[Opening The records section]

-- ==== Sys2Proof/Machine/Mode.lean ====
section
/-! DEFINITION. The Mode register (42_mode.md). -/

namespace Sys2Proof.Machine

/-- `R_MR` (R142). -/
def execRMr (s : State) : Result := readOnly (fun s => modeValue s.dev) s

/-- The diagnostic of a Mode write: DG_MODE_NONZERO for a nonzero MODE (R141), else perhaps DG_TAGGED (R106). One
operation emits at most one diagnostic (R309; DEDUCED, unsafe, log entry 11). -/
def modeDiag (v : Word) (s : State) : State :=
  if MR.mode v = 0#4 then s.optionalDiag .tagged else s.emitDiag .modeNonzero

/-- `W_MR` (R141): both fields are stored on every write (D32); no recomputation. -/
def execWMr (v : Word) (s : State) : Result :=
  whenRunning s fun s =>
    .next ((modeDiag v (s.setDev { s.dev with modeSel := MR.mode v, parRaw := MR.par v })).answer .nothing)

end Sys2Proof.Machine
end

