/-! ### Control -/

/-- R120: the whole effect of a Control write, field by field. -/
def Obligations.ControlWriteFollowsItsPrecedence : Prop :=
  ∀ (s : State) (v : Word),
    decodeSelector 0x4000#16 v = .wCr v
      ∧ (s.Running →
          let rstrx := v.getLsbD 2
          let rsttx := v.getLsbD 3
          let rxen := v.getLsbD 4
          let rxdis := v.getLsbD 5
          let txen := v.getLsbD 6
          let txdis := v.getLsbD 7
          let rststa := v.getLsbD 8
          let d : Device :=
            { s.dev with
              fifo := if rstrx then [] else s.dev.fifo
              receiverReady := s.dev.receiverReady && !(rstrx && s.params.rstrxClearsRxrdy)
              receiverEnabled := rxen || (s.dev.receiverEnabled && !rstrx && !rxdis)
              transmitterEnabled := !txdis && (txen || (s.dev.transmitterEnabled && !rsttx))
              parityError := s.dev.parityError && !rststa
              frameError := s.dev.frameError && !rststa
              compareSucceeded := s.dev.compareSucceeded && !rststa
              overrunError := s.dev.overrunError && !rststa }
          exec (.wCr v) s = .next { s with dev := { d with irqLine := irqFn d }, response := .nothing })

/-- R121 (derived by the spec from R120): the receiver outcome table. -/
def Obligations.ReceiverOutcomeOfControlWrite : Prop :=
  ∀ (s : State) (v : Word), s.Running →
    ∃ t, exec (.wCr v) s = .next t
      ∧ (t.dev.receiverEnabled, t.dev.fifo) =
          match v.getLsbD 2, v.getLsbD 4, v.getLsbD 5 with
          | false, false, false => (s.dev.receiverEnabled, s.dev.fifo)
          | false, false, true => (false, s.dev.fifo)
          | false, true, false => (true, s.dev.fifo)
          | false, true, true => (true, s.dev.fifo)
          | true, false, false => (false, [])
          | true, false, true => (false, [])
          | true, true, false => (true, [])
          | true, true, true => (true, [])

/-- R122: the transmitter outcome table, and RSTTX has no other effect than on the transmitter (and the IRQ level that follows
from it). -/
def Obligations.TransmitterOutcomeOfControlWrite : Prop :=
  ∀ (s : State) (v : Word), s.Running →
    ∃ t, exec (.wCr v) s = .next t
      ∧ (∃ u, exec (.wCr (v ||| 0x8#32)) s = .next u
          ∧ u.dev = { t.dev with
              transmitterEnabled := u.dev.transmitterEnabled, irqLine := irqFn u.dev })
      ∧ t.dev.transmitterEnabled =
          match v.getLsbD 7, v.getLsbD 3, v.getLsbD 6 with
          | false, false, false => s.dev.transmitterEnabled
          | false, false, true => true
          | false, true, false => false
          | false, true, true => true
          | true, false, false => false
          | true, false, true => false
          | true, true, false => false
          | true, true, true => false

/-- R123: RSTSTA clears the four latched flags whatever else the write holds, and alone it changes nothing else but the
recomputed IRQ level. -/
def Obligations.StatusResetClearsExactlyFourFlags : Prop :=
  ∀ s : State, s.Running →
    (∀ v : Word, v.getLsbD 8 = true →
        ∃ t, exec (.wCr v) s = .next t ∧ t.dev.parityError = false ∧ t.dev.frameError = false
          ∧ t.dev.compareSucceeded = false ∧ t.dev.overrunError = false)
      ∧ exec (.wCr 0x100#32) s =
          .next { s with
            dev := { s.dev with
              parityError := false, frameError := false, compareSucceeded := false,
              overrunError := false, irqLine := irqFn s.dev }
            response := .nothing }

/-- R124: REQCLR, bit 12, has no effect. -/
def Obligations.ReqclrHasNoEffect : Prop :=
  ∀ (s : State) (v : Word), exec (.wCr (v ||| 0x1000#32)) s = exec (.wCr v) s

/-! ### Mode -/

/-- R141: every write stores MODE and PAR and nothing else, with no recomputation; a nonzero MODE emits DG_MODE_NONZERO. That a
write with MODE = 0 may emit DG_TAGGED, and one with MODE not 0 does not, is R106 with R309 as the model reads it (log entry 11). -/
def Obligations.ModeWriteStoresModeAndParity : Prop :=
  ∀ (s : State) (v : Word),
    decodeSelector 0x4004#16 v = .wMr v
      ∧ (s.Running →
          ∃ t, exec (.wMr v) s = .next t
            ∧ t.dev = { s.dev with modeSel := v.setWidth 4, parRaw := (v >>> 9).setWidth 3 }
            ∧ t.response = .nothing ∧ t.params = s.params ∧ t.pending = s.pending
            ∧ (v.setWidth 4 ≠ 0#4 → t.outputs = s.outputs ++ [.diag .modeNonzero])
            ∧ (v.setWidth 4 = 0#4 → s.MayEmit t .tagged))

/-- R142 (with the spec's decisions D10 and D11): a read of MR returns MODE and PAR, every other bit 0, with no state change. -/
def Obligations.ModeReadReturnsModeAndParity : Prop :=
  decodeSelector 0x0004#16 0#32 = .rMr
    ∧ ∀ s : State, s.Running →
        ∃ v : Word, exec .rMr s = .next { s with response := .word v }
          ∧ v.setWidth 4 = s.dev.modeSel ∧ (v >>> 9).setWidth 3 = s.dev.parRaw
          ∧ v &&& 0x00000E0F#32 = v

/-- R141, R142, R106 (D10, D11): what is written to MR reads back, but for tagged and undeclared bits, which read 0. -/
def Obligations.ModeReadsBackWhatWasWritten : Prop :=
  ∀ (s : State) (v : Word), s.Running →
    ∃ t u, exec (.wMr v) s = .next t ∧ exec .rMr t = .next u
      ∧ u.response = .word (v &&& 0x00000E0F#32)

/-- R31, R143: no operation but a read of MR depends on the stored MODE: the outcome from a state with another MODE is the same
but for MODE itself, and a write to MR forgets it. The read of MR changes no state in either. -/
def Obligations.StoredModeChangesNoBehaviour : Prop :=
  (∀ (i : Instr) (s : State) (m : BitVec 4), i ≠ .rMr → (∀ v, i ≠ .wMr v) →
      exec i (s.withMode m) = mapNext (fun t => t.withMode m) (exec i s))
    ∧ (∀ (s : State) (v : Word) (m : BitVec 4), s.Running →
        exec (.wMr v) (s.withMode m) = exec (.wMr v) s)
    ∧ (∀ (s t : State), exec .rMr s = .next t → t.dev = s.dev)

/-! ### Channel status -/

/-- R160: the value of a CSR read, bit by bit, and no state change. -/
def Obligations.StatusReadReportsEachFlag : Prop :=
  decodeSelector 0x0014#16 0#32 = .rCsr
    ∧ ∀ s : State, s.Running →
        ∃ v : Word, exec .rCsr s = .next { s with response := .word v }
          ∧ v.getLsbD 0 = s.dev.receiverReady ∧ v.getLsbD 1 = s.dev.transmitterEnabled
          ∧ v.getLsbD 5 = s.dev.overrunError ∧ v.getLsbD 6 = s.dev.frameError
          ∧ v.getLsbD 7 = s.dev.parityError ∧ v.getLsbD 15 = s.dev.compareSucceeded
          ∧ ∀ k : Nat, k ∉ [0, 1, 5, 6, 7, 15] → v.getLsbD k = false

/-- R161: a CSR read changes no flag, a second one right after it returns the same value, and the value is computed fresh: it is the
same from every state of the machine with the same device. -/
def Obligations.StatusReadIsUnaffectedByItself : Prop :=
  ∀ s : State, s.Running →
    ∃ t, exec .rCsr s = .next t ∧ t.dev = s.dev ∧ exec .rCsr t = .next t
      ∧ ∀ u w : State, u.dev = s.dev → exec .rCsr u = .next w → w.response = t.response

/-- R162: TXRDY is 1 exactly when `transmitterEnabled` is true, and only Control writes change that. -/
def Obligations.TxrdyMirrorsTransmitterEnabled : Prop :=
  (∀ s : State, s.Running →
      ∃ v : Word, exec .rCsr s = .next { s with response := .word v }
        ∧ v.getLsbD 1 = s.dev.transmitterEnabled)
    ∧ ∀ (i : Instr) (s t : State), exec i s = .next t → (∀ v, i ≠ .wCr v) →
        t.dev.transmitterEnabled = s.dev.transmitterEnabled

/-! ### Receive holding -/

/-- R181, R185: with the receiver disabled an RHR read returns 0; FIFO, RXRDY and CMP are left as they were, and only the IRQ
level is recomputed. -/
def Obligations.ReceiveReadWhileDisabledReturnsZero : Prop :=
  ∀ s : State, s.Running → s.dev.receiverEnabled = false →
    exec .rRhr s =
      .next { s with dev := { s.dev with irqLine := irqFn s.dev }, response := .word 0#32 }

/-- R182, R183, R185 (that bits 31:8 of the returned word, bit 8 among them, are 0 is the spec's own decision D27, log entry 16): a
successful RHR read removes and returns the head byte, clears RXRDY if the FIFO is then empty, sets CMP
if the byte is in the inclusive range with compare mode on (and never clears it), and recomputes the IRQ last. -/
def Obligations.ReceiveReadPopsTheHead : Prop :=
  ∀ (s : State) (b : Byte) (rest : List Byte),
    s.Running → s.dev.receiverEnabled = true → s.dev.fifo = b :: rest →
      let d : Device :=
        { s.dev with
          fifo := rest
          receiverReady := if rest = [] then false else s.dev.receiverReady
          compareSucceeded := s.dev.compareSucceeded
            || decide (s.dev.compareModeEnable = true ∧ s.dev.compareVal1.toNat ≤ b.toNat
                ∧ b.toNat ≤ s.dev.compareVal2.toNat) }
      exec .rRhr s =
        .next { s with dev := { d with irqLine := irqFn d }, response := .word (BitVec.ofNat 32 b.toNat) }

/-- R184 (the value is a free value, D13: nothing is said of it): with the receiver enabled and the FIFO empty, an RHR read
returns some word, emits DG_EMPTY_RHR, and changes no field of the device but the recomputed IRQ level. -/
def Obligations.ReceiveReadOfEmptyFifoCompletes : Prop :=
  ∀ s : State, s.Running → s.dev.receiverEnabled = true → s.dev.fifo = [] →
    ∃ (t : State) (r : Word), exec .rRhr s = .next t ∧ t.response = .word r
      ∧ t.dev = { s.dev with irqLine := irqFn s.dev }
      ∧ t.outputs = s.outputs ++ [.diag .emptyRhr] ∧ t.params = s.params ∧ t.pending = s.pending

/-- R36, R69 (that no byte is lost rests on the unbounded FIFO, the spec's decision D17, log entry 7; the zero-extended byte on D27, log
entry 16): bytes leave the FIFO in the order the receive events put them in. Deliver `bs` to an enabled receiver; then the read
after `xs.length` reads returns the byte that stands after `xs` in what was there and what arrived. -/
def Obligations.FifoKeepsArrivalOrder : Prop :=
  ∀ (s : State) (bs xs ys : List Byte) (b : Byte),
    s.Running → s.dev.receiverEnabled = true → s.dev.fifo ++ bs = xs ++ b :: ys →
      ∃ t u w : State, execAll (bs.map .evRxchar) s = .next t
        ∧ execAll (List.replicate xs.length .rRhr) t = .next u
        ∧ exec .rRhr u = .next w
        ∧ w.response = .word (b.setWidth 32) ∧ w.dev.fifo = ys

[Closing The records section]

**Aim of the task**
Out of the data above, give again only the lines starting at the one holding "if MR.mode v" and ending at the one holding "transmitterEnabled := !txdis", unchanged.

**Your solution**
  if MR.mode v = 0#4 then s.optionalDiag .tagged else s.emitDiag .modeNonzero

/-- `W_MR` (R141): both fields are stored on every write (D32); no recomputation. -/
def execWMr (v : Word) (s : State) : Result :=
  whenRunning s fun s =>
    .next ((modeDiag v (s.setDev { s.dev with modeSel := MR.mode v, parRaw := MR.par v })).answer .nothing)

end Sys2Proof.Machine
end

/-! ### Control -/

/-- R120: the whole effect of a Control write, field by field. -/
def Obligations.ControlWriteFollowsItsPrecedence : Prop :=
  ∀ (s : State) (v : Word),
    decodeSelector 0x4000#16 v = .wCr v
      ∧ (s.Running →
          let rstrx := v.getLsbD 2
          let rsttx := v.getLsbD 3
          let rxen := v.getLsbD 4
          let rxdis := v.getLsbD 5
          let txen := v.getLsbD 6
          let txdis := v.getLsbD 7
          let rststa := v.getLsbD 8
          let d : Device :=
            { s.dev with
              fifo := if rstrx then [] else s.dev.fifo
              receiverReady := s.dev.receiverReady && !(rstrx && s.params.rstrxClearsRxrdy)
              receiverEnabled := rxen || (s.dev.receiverEnabled && !rstrx && !rxdis)
              transmitterEnabled := !txdis && (txen || (s.dev.transmitterEnabled && !rsttx))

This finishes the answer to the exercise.